Friday Seminar (23 June 2023) Chengxin Jiang (ANU)

Title: Seismic constraints on subduction termination and lithospheric foundering in central California



The crust and upper mantle structure of central California have been modified by subduction termination, growth of the San Andreas plate boundary fault system, and small-scale upper mantle convection since the early Miocene. Here, we investigate the contributions of these processes to the creation of the Isabella Anomaly, which is a long-recognized high velocity feature in the California upper mantle. There are two types of hypotheses for its origin. One is that it is the foundered mafic lower crust and mantle lithosphere of the southern Sierra Nevada batholith.

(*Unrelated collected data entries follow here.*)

/-- Thumb decode: the rows of R320 in order, the first that hits; they cover all 65536 halfwords. -/
def decodeThumb (h : Half) : Instr :=
  if hits h 0xF800 0x0000 then .tLslImm (field h 6 5) (lowField h 3) (lowField h 0)
  else if hits h 0xF800 0x0800 then .tLsrImm (field h 6 5) (lowField h 3) (lowField h 0)
  else if hits h 0xF800 0x1000 then .tAsrImm (field h 6 5) (lowField h 3) (lowField h 0)
  else if hits h 0xFE00 0x1800 then .tAddReg (lowField h 6) (lowField h 3) (lowField h 0)
  else if hits h 0xFE00 0x1A00 then .tSubReg (lowField h 6) (lowField h 3) (lowField h 0)
  else if hits h 0xFE00 0x1C00 then .tAddImm3 (field h 6 3) (lowField h 3) (lowField h 0)
  else if hits h 0xFE00 0x1E00 then .tSubImm3 (field h 6 3) (lowField h 3) (lowField h 0)
  else if hits h 0xF800 0x2000 then .tMovImm8 (lowField h 8) (field h 0 8)
  else if hits h 0xF800 0x2800 then .tCmpImm8 (lowField h 8) (field h 0 8)
  else if hits h 0xF800 0x3000 then .tAddImm8 (lowField h 8) (field h 0 8)
  else if hits h 0xF800 0x3800 then .tSubImm8 (lowField h 8) (field h 0 8)
  else if hits h 0xFC00 0x4000 then decodeThumbAlu h
  else if hits h 0xFF00 0x4400 then .tAddHi (bit h 7) (bit h 6) (lowField h 3) (lowField h 0)
  else if hits h 0xFF00 0x4500 then .tCmpHi (bit h 7) (bit h 6) (lowField h 3) (lowField h 0)
  else if hits h 0xFF00 0x4600 then .tMovHi (bit h 7) (bit h 6) (lowField h 3) (lowField h 0)
  else if hits h 0xFF00 0x4700 then .tBx (bit h 7) (bit h 6) (lowField h 3) (lowField h 0)
  else if hits h 0xF800 0x4800 then .tLdrPc (lowField h 8) (field h 0 8)
  else if hits h 0xFE00 0x5000 then .tStrReg (lowField h 6) (lowField h 3) (lowField h 0)
  else if hits h 0xFE00 0x5200 then .tStrhReg (lowField h 6) (lowField h 3) (lowField h 0)
  else if hits h 0xFE00 0x5400 then .tStrbReg (lowField h 6) (lowField h 3) (lowField h 0)
  else if hits h 0xFE00 0x5600 then .tLdsbReg (lowField h 6) (lowField h 3) (lowField h 0)
  else if hits h 0xFE00 0x5800 then .tLdrReg (lowField h 6) (lowField h 3) (lowField h 0)
  else if hits h 0xFE00 0x5A00 then .tLdrhReg (lowField h 6) (lowField h 3) (lowField h 0)
  else if hits h 0xFE00 0x5C00 then .tLdrbReg (lowField h 6) (lowField h 3) (lowField h 0)
  else if hits h 0xFE00 0x5E00 then .tLdshReg (lowField h 6) (lowField h 3) (lowField h 0)
  else if hits h 0xF800 0x6000 then .tStrImm (field h 6 5) (lowField h 3) (lowField h 0)
  else if hits h 0xF800 0x6800 then .tLdrImm (field h 6 5) (lowField h 3) (lowField h 0)
  else if hits h 0xF800 0x7000 then .tStrbImm (field h 6 5) (lowField h 3) (lowField h 0)
  else if hits h 0xF800 0x7800 then .tLdrbImm (field h 6 5) (lowField h 3) (lowField h 0)
  else if hits h 0xF800 0x8000 then .tStrhImm (field h 6 5) (lowField h 3) (lowField h 0)
  else if hits h 0xF800 0x8800 then .tLdrhImm (field h 6 5) (lowField h 3) (lowField h 0)
  else if hits h 0xF800 0x9000 then .tStrSp (lowField h 8) (field h 0 8)
  else if hits h 0xF800 0x9800 then .tLdrSp (lowField h 8) (field h 0 8)
  else if hits h 0xF800 0xA000 then .tAddPc (lowField h 8) (field h 0 8)
  else if hits h 0xF800 0xA800 then .tAddSp (lowField h 8) (field h 0 8)
  else if hits h 0xFF80 0xB000 then .tAddSpImm (field h 0 7)
  else if hits h 0xFF80 0xB080 then .tSubSpImm (field h 0 7)
  else if hits h 0xFE00 0xB400 then .tPush (bit h 8) (field h 0 8)
  else if hits h 0xFE00 0xBC00 then .tPop (bit h 8) (field h 0 8)
  else if hits h 0xF000 0xB000 then .tUndef1011
  else if hits h 0xF800 0xC000 then .tStmia (lowField h 8) (field h 0 8)
  else if hits h 0xF800 0xC800 then .tLdmia (lowField h 8) (field h 0 8)
  else if hits h 0xFF00 0xDE00 then .tUndefCond
  else if hits h 0xFF00 0xDF00 then .tSwi (field h 0 8)
  else if hits h 0xF000 0xD000 then .tBcond (Cond.ofBits (field h 8 4)) (field h 0 8)
  else if hits h 0xF800 0xE000 then .tB (field h 0 11)
  else if hits h 0xF800 0xE800 then .tUndef11101
  else if hits h 0xF800 0xF000 then .tBlFirst (field h 0 11)
  -- row 49, the only class left
  else .tBlSecond (field h 0 11)

/-! ## The decoder on bytes -/

/-- Why no instruction is read: fewer bytes are given than the instruction set's length (R300). No
word and no halfword is refused: both tables are total. -/
inductive DecodeError where
  | truncated
  deriving DecidableEq, Repr

/-- A little-endian halfword (R202). -/
def halfOfBytes (b0 b1 : Byte) : Half := b1 ++ b0

/-- A little-endian word (R202). -/
def wordOfBytes (b0 b1 b2 b3 : Byte) : Word := b3 ++ b2 ++ b1 ++ b0

/-- The decoder: the instruction at the head of `bytes` and the bytes after it. The instruction set
is told by `cpsr.T`, never by the bits (R300). -/
def decode (set : InstrSet) (bytes : List Byte) : Except DecodeError (Instr × List Byte) :=
  match set, bytes with
  | .arm, b0 :: b1 :: b2 :: b3 :: rest => .ok (decodeArm (wordOfBytes b0 b1 b2 b3), rest)
  | .thumb, b0 :: b1 :: rest => .ok (decodeThumb (halfOfBytes b0 b1), rest)
  | _, _ => .error .truncated

/-- The bytes of a word, the lowest address first (R202). -/
def bytesOfWord (w : Word) : List Byte := [field w 0 8, field w 8 8, field w 16 8, field w 24 8]

/-- The bytes of a halfword, the lowest address first (R202). -/
def bytesOfHalf (h : Half) : List Byte := [field h 0 8, field h 8 8]

/-- What the decoder reads from an instruction whose bits are `w`, numbered as
spec/opcode_table.json numbers them: rows of 16 bits are Thumb halfwords, rows of 32 bits ARM words. -/
def decodeTableWord (nbits w : Nat) : Option Instr :=
  let r := if nbits ≤ 16 then decode .thumb (bytesOfHalf (BitVec.ofNat 16 w))
    else decode .arm (bytesOfWord (BitVec.ofNat 32 w))
  match r with
  | .ok (i, _) => some i
  | .error _ => none

/-! ## The encoder -/

/-- An encoded instruction: one ARM word or one Thumb halfword (R300). -/
inductive Code where
  | arm (w : Word)
  | thumb (h : Half)
  deriving DecidableEq, Repr

/-- The one-bit field of a flag. -/
def flag (b : Bool) : BitVec 1 := BitVec.ofBool b

/-- The 4-bit field of a register number. -/
def regBits (r : Reg) : BitVec 4 := BitVec.ofFin r

/-- The 3-bit field of a low register number. -/
def lowBits (r : LowReg) : BitVec 3 := BitVec.ofFin r

/-- Data processing, register shifted by an immediate (R303). -/
def encDpShiftImm (c : Cond) (op : BitVec 4) (sf : Bool) (rn rd : Reg) (imm : BitVec 5) (sh : Shift)
    (rm : Reg) : Code :=
  .arm (c.bits ++ 0b000#3 ++ op ++ flag sf ++ regBits rn ++ regBits rd ++ imm ++ sh.bits ++ 0b0#1 ++
    regBits rm)

/-- Data processing, register shifted by a register (R303). -/
def encDpShiftReg (c : Cond) (op : BitVec 4) (sf : Bool) (rn rd rs : Reg) (sh : Shift) (rm : Reg) :
    Code :=
  .arm (c.bits ++ 0b000#3 ++ op ++ flag sf ++ regBits rn ++ regBits rd ++ regBits rs ++ 0b0#1 ++
    sh.bits ++ 0b1#1 ++ regBits rm)

/-- Data processing, rotated immediate (R303). -/
def encDpImm (c : Cond) (op : BitVec 4) (sf : Bool) (rn rd : Reg) (rot : BitVec 4) (imm : BitVec 8) :
    Code :=
  .arm (c.bits ++ 0b001#3 ++ op ++ flag sf ++ regBits rn ++ regBits rd ++ rot ++ imm)

/-- Multiply and multiply long (R305): `kind` is bits 23:21. -/
def encMultiply (c : Cond) (kind : BitVec 3) (sf : Bool) (rd rn rs rm : Reg) : Code :=
  .arm (c.bits ++ 0b0000#4 ++ kind ++ flag sf ++ regBits rd ++ regBits rn ++ regBits rs ++ 0b1001#4 ++
    regBits rm)

/-- Swap (R306), bits 11:8 zero. -/
def encSwap (c : Cond) (b : Bool) (rn rd rm : Reg) : Code :=
  .arm (c.bits ++ 0b00010#5 ++ flag b ++ 0b00#2 ++ regBits rn ++ regBits rd ++ 0b0000#4 ++ 0b1001#4 ++
    regBits rm)

/-- Halfword and signed transfers (R308): `imm` is bit 22, `hi` and `lo` are bits 11:8 and 3:0. -/
def encHalfword (c : Cond) (p u imm w l s h : Bool) (rn rd : Reg) (hi lo : BitVec 4) : Code :=
  .arm (c.bits ++ 0b000#3 ++ flag p ++ flag u ++ flag imm ++ flag w ++ flag l ++ regBits rn ++
    regBits rd ++ hi ++ 0b1#1 ++ flag s ++ flag h ++ 0b1#1 ++ lo)

/-- Single data transfer with an immediate offset (R310). -/
def encTransferImm (c : Cond) (p u b w l : Bool) (rn rd : Reg) (imm : BitVec 12) : Code :=
  .arm (c.bits ++ 0b010#3 ++ flag p ++ flag u ++ flag b ++ flag w ++ flag l ++ regBits rn ++
    regBits rd ++ imm)

/-- Single data transfer with a register offset (R310). -/
def encTransferReg (c : Cond) (p u b w l : Bool) (rn rd : Reg) (imm : BitVec 5) (sh : Shift)
    (rm : Reg) : Code :=
  .arm (c.bits ++ 0b011#3 ++ flag p ++ flag u ++ flag b ++ flag w ++ flag l ++ regBits rn ++
    regBits rd ++ imm ++ sh.bits ++ 0b0#1 ++ regBits rm)

/-- Block data transfer (R312). -/
def encBlock (c : Cond) (p u s w l : Bool) (rn : Reg) (list : BitVec 16) : Code :=
  .arm (c.bits ++ 0b100#3 ++ flag p ++ flag u ++ flag s ++ flag w ++ flag l ++ regBits rn ++ list)

/-- LDC and STC (R314). -/
def encCoprocTransfer (c : Cond) (p u n w l : Bool) (rn : Reg) (crd cp : BitVec 4) (off : BitVec 8) :
    Code :=
  .arm (c.bits ++ 0b110#3 ++ flag p ++ flag u ++ flag n ++ flag w ++ flag l ++ regBits rn ++ crd ++
    cp ++ off)

/-- MCR and MRC (R314). -/
def encCoprocMove (c : Cond) (l : Bool) (op1 : BitVec 3) (crn : BitVec 4) (rd : Reg) (cp : BitVec 4)
    (op2 : BitVec 3) (crm : BitVec 4) : Code :=
  .arm (c.bits ++ 0b1110#4 ++ op1 ++ flag l ++ crn ++ regBits rd ++ cp ++ op2 ++ 0b1#1 ++ crm)

/-- Thumb formats with an op field, a 5-bit immediate and two low registers (T1, T9, T10). -/
def encThumbImm5 (op : BitVec 5) (imm : BitVec 5) (rs rd : LowReg) : Code :=
  .thumb (op ++ imm ++ lowBits rs ++ lowBits rd)

/-- Thumb formats with an op field and three 3-bit fields (T2, T7, T8). -/
def encThumb3 (op : BitVec 7) (x : BitVec 3) (rs rd : LowReg) : Code :=
  .thumb (op ++ x ++ lowBits rs ++ lowBits rd)

/-- Thumb formats with a register in bits 10:8 and eight bits below (T3, T6, T11, T12, T15). -/
def encThumbImm8 (op : BitVec 5) (rd : LowReg) (imm : BitVec 8) : Code :=
  .thumb (op ++ lowBits rd ++ imm)

/-- Thumb ALU operations (T4). -/
def encThumbAlu (op : BitVec 4) (rs rd : LowReg) : Code :=
  .thumb (0b010000#6 ++ op ++ lowBits rs ++ lowBits rd)

/-- Thumb high-register operations (T5). -/
def encThumbHi (op : BitVec 2) (h1 h2 : Bool) (rs rd : LowReg) : Code :=
  .thumb (0b010001#6 ++ op ++ flag h1 ++ flag h2 ++ lowBits rs ++ lowBits rd)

The alternative suggests that it is a fossil slab connected to the Monterey microplate, which is a remnant of the former Farallon plate that was captured by the Pacific plate at ∼19 Ma and resides offshore of central California. A dense broadband seismic transect of 53 seismometers was deployed from the coast to the western Sierra Nevada to fill in the least sampled areas above the Isabella Anomaly and record two years of continuous data. In this talk, I will present multiple seismic observations derived from the dense array and many surrounding stations to decipher the origin of the Isabella Anomaly, including Rayleigh and S-wave tomography, teleseismic receiver function and SKS splitting measurements. They together indicate that the anomaly is more of a remnant of Miocene subduction termination that is translating north beneath the central San Andreas Fault. Our tomography images support the occurrence of lithospheric foundering beneath the high elevation eastern Sierra Nevada, where a lower crustal low Vs layer consistent with a small amount of partial melt is found. However, the foundering probably has to a more localized extent and lacks connection to the Isabella Anomaly. Another interesting observation regarding the Isabella anomaly is that its surface projection corresponds to the creeping section of the San Andreas Fault. The fossil slab origin of the anomaly might introduce along-strike variations of plate boundary deformation that promote the aseismic creep of the SAF.